Developer Guide

FPGA Optimization Guide for Intel® oneAPI Toolkits

ID 767853
Date 7/13/2023
Public

A newer version of this document is available. Customers should click here to go to the newest version.

Document Table of Contents

max_concurrency Attribute

Use the max_concurrency attribute to limit the concurrency of a loop in your kernel. The concurrency of a loop is how many iterations of that loop can be in progress at one time. By default, the Intel® oneAPI DPC++/C++ Compiler tries to maximize the concurrency of loops so that your kernel runs at peak throughput.

Syntax

[[intel::max_concurrency(n)]]

The max_concurrency attribute applies to pipelined loops in single task kernels. Refer to Pipelining for information about loop pipelining.

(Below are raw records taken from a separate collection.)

-- ==== Sys2Proof/Laws/Cores.lean ====
section
/-! SUPPORT. What the shared operations leave of LINK, BRD and DIAG besides notices, queue items and counts. -/

set_option Elab.async false
set_option linter.unnecessarySeqFocus false
set_option linter.unusedTactic false

namespace Sys2Proof.Machine

/-- LINK without its notice queue, sequence number and overrun flag: what a notice leaves alone. -/
def Link.core (l : Link) : Link := { l with notices := [], seq := 0, overrun := false }

/-- BRD without its queue and subjects: what an enqueue leaves alone. -/
def Brd.core (b : Brd) : Brd := { b with queue := [], subjects := noSubjects }

/-- A counter without its value. -/
def Counter.core (c : Counter) : Counter := { c with value := 0 }

/-- DIAG without the values of its counters: what a counted event leaves alone. -/
def Diag.core (d : Diag) : Diag := { d with counter0 := d.counter0.core, counter1 := d.counter1.core }

@[simp] theorem queueNotice_core (b : NoticeBody) (l : Link) : (queueNotice b l).core = l.core := by
  unfold queueNotice; split <;> (try split) <;> rfl

@[simp] theorem Counter.step_core (c : Counter) (k : CounterKind) (o : Bool) : (c.step k o).1.core = c.core := by
  unfold Counter.step; split <;> (try split) <;> rfl

variable (s : State)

The max_concurrency attribute enables you to control the on-chip memory resources required to pipeline your loop. To achieve simultaneous execution of loop iterations, the Intel® oneAPI DPC++/C++ Compiler must create copies of any memory that is private to a single iteration. These copies are called private copies. The greater the permitted concurrency, the more private copies the compiler must create.

The attribute parameter n is required and must be a non-negative constant expression of integer type. The parameter directs the compiler to restrict the loop’s concurrency to n simultaneous iterations.

The kernel’s report.html (Review the FPGA Optimization Report) provides the following information pertaining to loop concurrency:

  • Maximum concurrency that the Intel® oneAPI DPC++/C++ Compiler has chosen: This information is available in the Loop Analysis report and Kernel Memory Viewer.
    • In the Loops Analysis report, a message in the Details pane reports as the maximum number of simultaneous executions has been limited to n.
      NOTE:

      The value of unsigned N can be greater than or equal to zero. A value of N = 0 indicates unlimited concurrency.

    • In the Memory Viewer, the bank view of your local memory graphically shows the number of private copies.
  • Impact to memory usage: This information is available in the Area Estimates report. A message in the Details pane reports that the Intel® oneAPI DPC++/C++ Compiler has created N independent copies of the memory to enable simultaneous execution of N loop iterations.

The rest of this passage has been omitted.